[[ GIVEN RECORDS, beginning ]]
/-- A closed message. -/
def closedState : State :=
  { State.reset with computed := true }

/-- The message block of "abc" (section 2.3). -/
def abcBlock : Block :=
  Vector.ofFn fun i =>
    if i.val = 0 then 0x61#8 else if i.val = 1 then 0x62#8 else if i.val = 2 then 0x63#8
    else if i.val = 3 then 0x80#8 else if i.val = 63 then 0x18#8 else 0x00#8

/-- A state whose buffer holds the block of "abc". -/
def abcFull : State :=
  { State.reset with buf := (List.range 64).map fun p => (p, abcBlock.getD p 0#8), cur := 64#7 }

/-- What a check says of the next state, and false of a stop. -/
def next? (o : Host.Outcome State Fault Refusal) (check : State → Bool) : Bool :=
  match o with
  | .next t => check t
  | _ => false

/-! ### Well-formedness: an ill-formed word for each check -/

/-- R84(a): the first reserved opcode fails the opcode check. -/
theorem test_wf_reserved_opcode : fieldsLegal 0x4#4 0x00#8 = false ∧ opcodeLegal 0x4#4 = false := by decide

/-- R84(b): `FINALIZE` with non-zero `DATA` fails the data check. -/
theorem test_wf_nonzero_data : fieldsLegal 0x2#4 0x01#8 = false ∧ dataLegal 0x2#4 0x01#8 = false := by decide

/-- R83: a data byte is legal for `INPUT`. -/
theorem test_wf_input : fieldsLegal 0x1#4 0xFF#8 = true ∧ (Instr.input 0xFF#8).wellFormed = true := by decide

/-! ### Decoding (section 2.6) -/

theorem test_decode_input_zero : decode 0b000100000000#12 = .ok (.input 0x00#8) := by decide
theorem test_decode_input_marker : decode 0b000110000000#12 = .ok (.input 0x80#8) := by decide
theorem test_decode_input_ff : decode 0b000111111111#12 = .ok (.input 0xFF#8) := by decide
theorem test_decode_init_with_data : decode 0x0FF#12 = .error .nonzeroData := by decide
theorem test_decode_result_with_data : decode 0x380#12 = .error .nonzeroData := by decide
theorem test_decode_first_reserved : decode 0x400#12 = .error .reservedOpcode := by decide
theorem test_decode_last : decode 0xFFF#12 = .error .reservedOpcode := by decide
theorem test_table_word : decodeTableWord 12 0x161 = some (.input 0x61#8) ∧ decodeTableWord 16 0x300 = some .result ∧
    decodeTableWord 12 0x201 = none := by decide

/-! ### Word algebra (section 2.1) -/

theorem test_add_wraps : addW 0x5A827999#32 0xCA62C1D6#32 = 0x24E53B6F#32 := by decide
theorem test_add64_wraps : addW 0xFFFFFFFFFFFFFFFF#64 8#64 = 7#64 := by decide
theorem test_not_keeps_width : notW 0x5A827999#32 = 0xA57D8666#32 := by decide
theorem test_shl_by_width : shl 0x12345678#32 32 = 0#32 ∧ shl 0x12345678#32 8 = 0x34567800#32 := by decide
theorem test_shr_is_logical : shr 0xFFFFFFFF#32 1 = 0x7FFFFFFF#32 ∧ shr 0x12345678#32 32 = 0#32 := by decide
theorem test_rotl_30 : rotl 0x12345678#32 30 = 0x048D159E#32 ∧ rotl 0x67452301#32 5 = 0xE8A4602C#32 := by decide
theorem test_rotl_0 : rotl 0x12345678#32 0 = 0x12345678#32 ∧ rotl 0x81#8 1 = 0x03#8 := by decide
theorem test_extract : extract 0xA9993E36#32 31 24 = 0xA9#8 ∧ extract 0x1C0#64 15 8 = 0x01#8 := by decide
theorem test_zext : zext 32 0x80#8 = 0x00000080#32 := by decide

/-! ### Schedule and datapath (sections 2.2, 2.3) -/

theorem test_schedule_16_to_19 :
    (scheduleWords abcBlock 20).drop 16 = [0xC2C4C700#32, 0#32, 0x00000030#32, 0x85898E01#32] := by decide +kernel

theorem test_round_functions :
    ch 0xEFCDAB89#32 0x98BADCFE#32 0x10325476#32 = 0x98BADCFE#32 ∧
    parity 0xEFCDAB89#32 0x98BADCFE#32 0x10325476#32 = 0x67452301#32 ∧
    maj 0xEFCDAB89#32 0x98BADCFE#32 0x10325476#32 = 0x98BADCFE#32 := by decide

/-- Step 0 of the "abc" block. -/
theorem test_step_0 : roundStep 0 0x61626380#32 (loadVars hinit) =
    ⟨0x0116FC33#32, 0x67452301#32, 0x7BF36AE2#32, 0x98BADCFE#32, 0x10325476#32⟩ := by decide

/-- Step 79 of the "abc" block, from the row of step 78. -/
theorem test_step_79 : roundStep 79 0x822E0879#32
    ⟨0x5738D5E1#32, 0x860D21CC#32, 0x681E6DF6#32, 0xD8FDF6AD#32, 0xD7B9DA25#32⟩ =
    ⟨0x42541B35#32, 0x5738D5E1#32, 0x21834873#32, 0x681E6DF6#32, 0xD8FDF6AD#32⟩ := by decide

/-- Step 40, the first of the `Maj` range. -/
theorem test_step_40 : (roundStep 40 0xD2E138C4#32
    ⟨0x32DE1CBA#32, 0x4C986405#32, 0xF718E5CF#32, 0x03D447F6#32, 0xF72EEC32#32⟩).a = 0xFC87DEDF#32 := by decide

theorem test_compress_abc : compressBlock hinit abcBlock =
    #v[0xA9993E36#32, 0x4706816A#32, 0xBA3E2571#32, 0x7850C26C#32, 0x9CD0D89D#32] := by decide +kernel

/-- The all-zero block (section 2.4). -/
theorem test_compress_zero_block : compressBlock hinit (Vector.replicate 64 0x00#8) =
    #v[0x92B404E5#32, 0x56588CED#32, 0x6C1ACD4E#32, 0xBF053F68#32, 0x09F73A93#32] := by decide +kernel

theorem test_digest_bytes :
    digestBytes #v[0xA9993E36#32, 0x4706816A#32, 0xBA3E2571#32, 0x7850C26C#32, 0x9CD0D89D#32] =
    [0xA9#8, 0x99#8, 0x3E#8, 0x36#8, 0x47#8, 0x06#8, 0x81#8, 0x6A#8, 0xBA#8, 0x3E#8, 0x25#8, 0x71#8, 0x78#8, 0x50#8,
     0xC2#8, 0x6C#8, 0x9C#8, 0xD0#8, 0xD8#8, 0x9D#8] := by decide

theorem test_length_bytes : lengthBytes 0x1C0#64 = [0#8, 0#8, 0#8, 0#8, 0#8, 0#8, 0x01#8, 0xC0#8] := by decide

/-! ### The commands, one step each -/

/-- `INIT` from a closed message (R171): the response is `OK`, `COMPUTED` is cleared. -/
theorem test_init : next? (execInit closedState) (fun t =>
    t.h == hinit && t.cur == 0#7 && t.len == 0#64 && !t.computed && t.responses == [⟨.ok, none⟩]) = true := by decide

/-- `INPUT 0x61` at `CUR = 63` (R172): the block of 64 bytes `0x61` is compressed. -/
theorem test_input_fills_block : next? (execInput 0x61#8 (openAt 63)) (fun t =>
    t.h == #v[0xDA4968EB#32, 0x2E377C1F#32, 0x884E8F52#32, 0x83524BEB#32, 0xE74EBDBD#32] && t.cur == 0#7 &&
      t.len == 512#64 && !t.computed) = true := by decide +kernel

/-- Section 2.7: `INPUT 0xAA` with `CUR = 5` and `LEN = 2^64 - 8`. -/
theorem test_input_len_wraps : next? (execInput 0xAA#8 { openAt 5 with len := 0xFFFFFFFFFFFFFFF8#64 }) (fun t =>
    t.cur == 6#7 && t.len == 0#64 && t.buf.read 5 == some 0xAA#8 && t.h == hinit) = true := by decide

/-- `FINALIZE` with 55 bytes, the longest tail that fits (section 2.5). -/
theorem test_finalize_55 : next? (execFinalize (openAt 55)) (fun t =>
    t.h == #v[0xC1C8BBDC#32, 0x22796E28#32, 0xC0E15163#32, 0xD20899B6#32, 0x5621D65A#32] && t.computed &&
      t.len == 0#64 && t.responses == [⟨.ok, none⟩]) = true := by decide +kernel

/-- `FINALIZE` with 56 bytes, the first that takes the extra block (section 2.5). -/
theorem test_finalize_56 : next? (execFinalize (openAt 56)) (fun t =>
    t.h == #v[0xC2DB330F#32, 0x6083854C#32, 0x99D4B5BF#32, 0xB6E8F29F#32, 0x201BE699#32] && t.computed &&
      t.cur == 0#7) = true := by decide +kernel

/-- `RESULT` on "abc" (R175). -/
theorem test_result_abc : next? (execResult openAbc) (fun t =>
    t.responses == [⟨.ok, some 0xA9993E364706816ABA3E25717850C26C9CD0D89D#160⟩]) = true := by decide +kernel

/-- `RESULT` right after reset: the digest of the empty message (section 2.4). -/
theorem test_result_empty : next? (execResult State.reset) (fun t =>
    t.responses == [⟨.ok, some 0xDA39A3EE5E6B4B0D3255BFEF95601890AFD80709#160⟩] && t.computed) = true := by
  decide +kernel

/-- An illegal word on a closed message is answered `IllegalCommand`, not `AlreadyFinalized` (R208). -/
theorem test_illegal_word : next? (step (closedState.withFetchWord 12 0x201)) (fun t =>
    t.responses == [⟨.illegalCommand, none⟩] && t.computed && t.port == []) = true := by decide

/-- A word placed on the port is the next one run, from reset (R233: ready for the first `INPUT`). -/
theorem test_fetch_from_reset : next? (step (State.reset.withFetchWord 12 0x161)) (fun t =>
    t.buf.read 0 == some 0x61#8 && t.cur == 1#7 && t.len == 8#64) = true := by decide

/-! ### Witnesses: for every statement with hypotheses, a state and operands that meet them together -/

/-- IllegalWordIsAnsweredWithNoStateChange: an open state and the word `0x201`; and the word `0x400`. -/
theorem witness_illegal_word :
    (closedState.withFetchWord 12 0x201).port = .command 0x201#12 :: [] ∧ (0x201#12).toNat / 256 = 2 ∧
      (0x201#12).toNat % 256 ≠ 0 ∧ 4 ≤ (0x400#12).toNat / 256 := by decide

/-- IllegalWordsAreExactlyTheUnlistedOnes, WordsSelectTheirRowByMatchAndMask, DecodingAndEncodingAgree: a word on each
side. -/
theorem witness_words : decode 0x1FF#12 = .ok (.input 0xFF#8) ∧ decode 0x4FF#12 = .error .reservedOpcode ∧
    (Instr.input 0x00#8).wellFormed = true := by decide

/-- RotateLeftMovesEveryBit, RotationLaws, WordAlgebraIsUnsignedArithmetic, ExtractAndZeroExtendAreUnsigned: amounts, positions and ranges at their
bounds. -/
theorem witness_word_algebra : 0 < 32 ∧ 31 < 32 ∧ (32 ≤ 32) ∧ (24 ≤ 31 ∧ 31 < 32) ∧ (8 ≤ 32) := by decide

/-- ScheduleFollowsItsRecurrence and ScheduleIsLinearOverBits: both ends of both index ranges. -/
theorem witness_schedule : 0 < 16 ∧ 15 < 16 ∧ (16 ≤ 16 ∧ 16 < 80) ∧ (16 ≤ 79 ∧ 79 < 80) := by decide

/-- FunctionAndConstantFollowTheStepRange and StepComputesTheSourceFormula: the boundaries of the four ranges. -/
theorem witness_step_ranges : roundConstant 19 = 0x5A827999#32 ∧ roundConstant 20 = 0x6ED9EBA1#32 ∧
    roundConstant 39 = 0x6ED9EBA1#32 ∧ roundConstant 40 = 0x8F1BBCDC#32 ∧ roundConstant 59 = 0x8F1BBCDC#32 ∧
    roundConstant 60 = 0xCA62C1D6#32 ∧ roundConstant 79 = 0xCA62C1D6#32 := by decide

/-- CompressWritesOnlyTheDigestStateAndTheCursor: a full buffer and its block. -/
theorem witness_full_buffer : ∀ p (hp : p < 64), abcFull.buf.read p = some abcBlock[p] := by decide +kernel

/-- CompressStopsOnlyOnAnUnwrittenByte: a buffer with a position that holds no value. -/
theorem witness_unwritten : 63 < 64 ∧ (openAt 63).buf.read 63 = none := by decide

/-- BufferReadsBackTheLastWrite: a canonical buffer and the last position. -/
theorem witness_write : (openAt 63).buf.wf = true ∧ 63 < 64 := by decide +kernel

/-- InitOnAFreshEngineChangesNothing: reset is fresh, and `INIT` answers a next state. -/
theorem witness_fresh : State.reset.fresh = true ∧ ∃ t, exec .init closedState = .next t := ⟨by decide, _, rfl⟩

/-- InputStoresOneByte, first clause: a closed message. -/
theorem witness_input_closed : closedState.computed = true := rfl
[[ GIVEN RECORDS, end ]]
**TASK STATEMENT:** Extract every line of the records above that contains the word "reservedOpcode".

**FINISHED EXERCISE:**
theorem test_decode_first_reserved : decode 0x400#12 = .error .reservedOpcode := by decide
theorem test_decode_last : decode 0xFFF#12 = .error .reservedOpcode := by decide
theorem witness_words : decode 0x1FF#12 = .ok (.input 0xFF#8) ∧ decode 0x4FF#12 = .error .reservedOpcode ∧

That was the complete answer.